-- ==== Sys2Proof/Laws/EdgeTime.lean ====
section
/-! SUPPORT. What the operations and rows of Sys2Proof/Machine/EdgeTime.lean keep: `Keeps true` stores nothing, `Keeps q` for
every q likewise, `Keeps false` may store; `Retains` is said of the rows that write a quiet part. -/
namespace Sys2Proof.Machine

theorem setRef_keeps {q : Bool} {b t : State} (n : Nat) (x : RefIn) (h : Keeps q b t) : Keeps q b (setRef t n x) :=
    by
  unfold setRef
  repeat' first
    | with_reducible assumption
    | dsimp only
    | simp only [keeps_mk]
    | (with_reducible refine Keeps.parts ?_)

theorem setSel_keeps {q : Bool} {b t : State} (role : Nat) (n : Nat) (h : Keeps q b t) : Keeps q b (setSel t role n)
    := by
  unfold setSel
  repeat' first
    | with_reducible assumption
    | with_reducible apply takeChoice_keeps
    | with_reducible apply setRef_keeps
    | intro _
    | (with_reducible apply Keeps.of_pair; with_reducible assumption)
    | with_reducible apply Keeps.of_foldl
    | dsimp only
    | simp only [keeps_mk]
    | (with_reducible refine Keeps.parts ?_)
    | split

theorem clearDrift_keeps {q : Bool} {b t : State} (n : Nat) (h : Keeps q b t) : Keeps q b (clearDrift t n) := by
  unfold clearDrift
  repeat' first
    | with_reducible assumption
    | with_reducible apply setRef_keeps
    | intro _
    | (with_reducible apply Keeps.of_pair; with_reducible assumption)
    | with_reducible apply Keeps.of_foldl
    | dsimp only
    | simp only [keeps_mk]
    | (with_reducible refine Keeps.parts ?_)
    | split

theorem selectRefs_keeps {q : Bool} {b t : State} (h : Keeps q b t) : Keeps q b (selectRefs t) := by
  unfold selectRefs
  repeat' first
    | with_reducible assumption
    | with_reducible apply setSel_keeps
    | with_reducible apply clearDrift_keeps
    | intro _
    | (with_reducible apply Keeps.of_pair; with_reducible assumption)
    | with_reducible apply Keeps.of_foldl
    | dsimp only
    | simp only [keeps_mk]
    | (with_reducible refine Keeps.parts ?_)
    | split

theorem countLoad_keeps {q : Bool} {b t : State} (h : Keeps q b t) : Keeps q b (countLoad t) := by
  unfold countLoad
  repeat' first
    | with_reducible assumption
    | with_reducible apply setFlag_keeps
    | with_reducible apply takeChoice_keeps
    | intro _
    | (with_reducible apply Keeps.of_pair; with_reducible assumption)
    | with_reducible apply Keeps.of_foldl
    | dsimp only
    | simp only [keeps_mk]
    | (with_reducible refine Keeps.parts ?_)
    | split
--
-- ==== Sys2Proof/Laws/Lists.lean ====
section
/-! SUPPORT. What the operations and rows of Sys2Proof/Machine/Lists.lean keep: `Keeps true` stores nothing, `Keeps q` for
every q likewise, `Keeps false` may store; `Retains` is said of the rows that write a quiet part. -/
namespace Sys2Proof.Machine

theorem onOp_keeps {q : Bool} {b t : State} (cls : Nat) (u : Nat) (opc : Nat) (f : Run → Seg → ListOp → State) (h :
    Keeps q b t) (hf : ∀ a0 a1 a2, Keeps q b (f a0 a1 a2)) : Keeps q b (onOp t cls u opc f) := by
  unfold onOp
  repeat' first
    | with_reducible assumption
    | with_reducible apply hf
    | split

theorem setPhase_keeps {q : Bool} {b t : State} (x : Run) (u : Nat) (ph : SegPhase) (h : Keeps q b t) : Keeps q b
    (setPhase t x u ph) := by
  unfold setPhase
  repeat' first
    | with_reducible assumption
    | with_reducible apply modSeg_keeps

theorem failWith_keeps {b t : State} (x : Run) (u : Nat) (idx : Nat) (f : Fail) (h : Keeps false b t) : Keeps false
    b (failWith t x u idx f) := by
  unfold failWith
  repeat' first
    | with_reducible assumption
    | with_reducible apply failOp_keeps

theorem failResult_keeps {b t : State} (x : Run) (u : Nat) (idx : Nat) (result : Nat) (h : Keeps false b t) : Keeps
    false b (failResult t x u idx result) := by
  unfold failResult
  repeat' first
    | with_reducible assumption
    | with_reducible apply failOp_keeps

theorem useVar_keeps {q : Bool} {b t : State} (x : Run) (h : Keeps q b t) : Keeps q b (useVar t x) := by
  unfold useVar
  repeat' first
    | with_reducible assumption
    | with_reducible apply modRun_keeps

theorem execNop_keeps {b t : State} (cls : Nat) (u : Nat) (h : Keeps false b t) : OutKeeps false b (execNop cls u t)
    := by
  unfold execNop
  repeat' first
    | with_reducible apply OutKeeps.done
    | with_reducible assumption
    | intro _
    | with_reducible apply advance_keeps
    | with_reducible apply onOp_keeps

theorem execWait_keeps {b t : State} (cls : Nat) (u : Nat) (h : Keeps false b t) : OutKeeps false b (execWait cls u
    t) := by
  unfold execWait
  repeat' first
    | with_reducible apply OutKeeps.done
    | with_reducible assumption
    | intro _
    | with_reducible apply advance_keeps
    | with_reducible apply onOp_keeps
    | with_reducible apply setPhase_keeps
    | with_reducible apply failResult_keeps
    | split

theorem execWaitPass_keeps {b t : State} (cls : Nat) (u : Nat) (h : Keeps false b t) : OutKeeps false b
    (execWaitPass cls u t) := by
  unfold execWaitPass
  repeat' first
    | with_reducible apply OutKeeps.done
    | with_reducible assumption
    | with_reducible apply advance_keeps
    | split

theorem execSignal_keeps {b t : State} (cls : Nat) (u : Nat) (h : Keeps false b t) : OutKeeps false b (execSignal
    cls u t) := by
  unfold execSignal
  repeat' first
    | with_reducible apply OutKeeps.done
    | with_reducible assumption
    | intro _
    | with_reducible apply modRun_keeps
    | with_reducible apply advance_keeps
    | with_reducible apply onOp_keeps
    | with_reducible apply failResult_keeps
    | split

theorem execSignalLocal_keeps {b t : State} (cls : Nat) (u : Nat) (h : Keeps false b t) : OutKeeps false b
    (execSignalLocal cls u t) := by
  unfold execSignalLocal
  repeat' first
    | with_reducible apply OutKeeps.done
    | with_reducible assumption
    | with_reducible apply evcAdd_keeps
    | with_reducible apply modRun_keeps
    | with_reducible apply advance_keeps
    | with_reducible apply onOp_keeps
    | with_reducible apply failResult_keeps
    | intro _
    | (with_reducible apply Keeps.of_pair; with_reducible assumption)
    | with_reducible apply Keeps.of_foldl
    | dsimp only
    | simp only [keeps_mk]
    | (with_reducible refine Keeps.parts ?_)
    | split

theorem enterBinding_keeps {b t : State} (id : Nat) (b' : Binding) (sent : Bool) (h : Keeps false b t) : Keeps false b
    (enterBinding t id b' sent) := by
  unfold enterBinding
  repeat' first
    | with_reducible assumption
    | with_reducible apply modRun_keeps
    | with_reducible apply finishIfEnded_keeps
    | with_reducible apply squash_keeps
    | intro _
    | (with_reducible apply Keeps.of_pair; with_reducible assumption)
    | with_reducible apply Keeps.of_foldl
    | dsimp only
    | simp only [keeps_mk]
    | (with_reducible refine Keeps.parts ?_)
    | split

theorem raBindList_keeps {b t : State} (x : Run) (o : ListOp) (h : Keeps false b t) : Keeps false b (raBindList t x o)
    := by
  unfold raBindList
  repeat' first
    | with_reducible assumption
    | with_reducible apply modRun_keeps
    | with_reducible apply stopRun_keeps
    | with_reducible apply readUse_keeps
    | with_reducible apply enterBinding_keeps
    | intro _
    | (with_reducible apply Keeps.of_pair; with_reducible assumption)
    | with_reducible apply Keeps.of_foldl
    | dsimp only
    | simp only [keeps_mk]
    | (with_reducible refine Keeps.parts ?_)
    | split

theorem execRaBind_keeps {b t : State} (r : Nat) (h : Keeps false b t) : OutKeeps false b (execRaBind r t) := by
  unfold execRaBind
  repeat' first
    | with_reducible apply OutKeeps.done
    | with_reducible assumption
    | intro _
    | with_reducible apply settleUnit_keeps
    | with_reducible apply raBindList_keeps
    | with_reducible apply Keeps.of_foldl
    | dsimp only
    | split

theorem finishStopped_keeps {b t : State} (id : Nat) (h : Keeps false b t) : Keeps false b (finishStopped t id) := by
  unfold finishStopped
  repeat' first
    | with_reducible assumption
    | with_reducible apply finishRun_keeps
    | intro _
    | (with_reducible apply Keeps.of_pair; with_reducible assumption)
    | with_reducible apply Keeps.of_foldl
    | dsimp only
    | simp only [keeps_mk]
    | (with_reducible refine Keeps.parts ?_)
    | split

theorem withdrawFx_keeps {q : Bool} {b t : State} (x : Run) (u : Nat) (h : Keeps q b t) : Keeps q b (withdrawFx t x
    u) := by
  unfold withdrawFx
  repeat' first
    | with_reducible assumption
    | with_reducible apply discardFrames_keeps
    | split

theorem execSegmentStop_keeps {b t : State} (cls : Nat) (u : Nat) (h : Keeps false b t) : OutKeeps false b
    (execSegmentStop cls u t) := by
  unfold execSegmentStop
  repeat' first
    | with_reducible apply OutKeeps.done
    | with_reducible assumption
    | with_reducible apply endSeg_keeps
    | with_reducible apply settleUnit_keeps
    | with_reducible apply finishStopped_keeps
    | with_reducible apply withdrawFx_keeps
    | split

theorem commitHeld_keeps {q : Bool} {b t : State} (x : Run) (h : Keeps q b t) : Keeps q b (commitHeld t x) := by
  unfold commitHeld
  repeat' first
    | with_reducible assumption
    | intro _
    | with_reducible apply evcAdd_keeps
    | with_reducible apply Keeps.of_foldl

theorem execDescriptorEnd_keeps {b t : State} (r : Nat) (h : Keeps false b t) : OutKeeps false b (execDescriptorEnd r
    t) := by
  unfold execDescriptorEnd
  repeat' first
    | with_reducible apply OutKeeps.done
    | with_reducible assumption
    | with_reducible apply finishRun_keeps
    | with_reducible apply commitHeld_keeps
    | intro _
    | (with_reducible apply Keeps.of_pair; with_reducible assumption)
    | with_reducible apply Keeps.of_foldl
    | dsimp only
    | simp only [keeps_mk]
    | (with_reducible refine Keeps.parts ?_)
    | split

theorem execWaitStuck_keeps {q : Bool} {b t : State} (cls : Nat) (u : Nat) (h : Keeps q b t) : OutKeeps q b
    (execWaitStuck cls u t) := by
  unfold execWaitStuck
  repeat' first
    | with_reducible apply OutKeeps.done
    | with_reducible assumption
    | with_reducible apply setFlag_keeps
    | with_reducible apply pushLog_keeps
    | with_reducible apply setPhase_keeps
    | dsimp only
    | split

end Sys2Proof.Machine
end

PROBLEM REQUIREMENTS >>
Search the records above for "sent". Copy each line where it is found.

EXERCISE SOLUTION >>
theorem enterBinding_keeps {b t : State} (id : Nat) (b' : Binding) (sent : Bool) (h : Keeps false b t) : Keeps false b
    (enterBinding t id b' sent) := by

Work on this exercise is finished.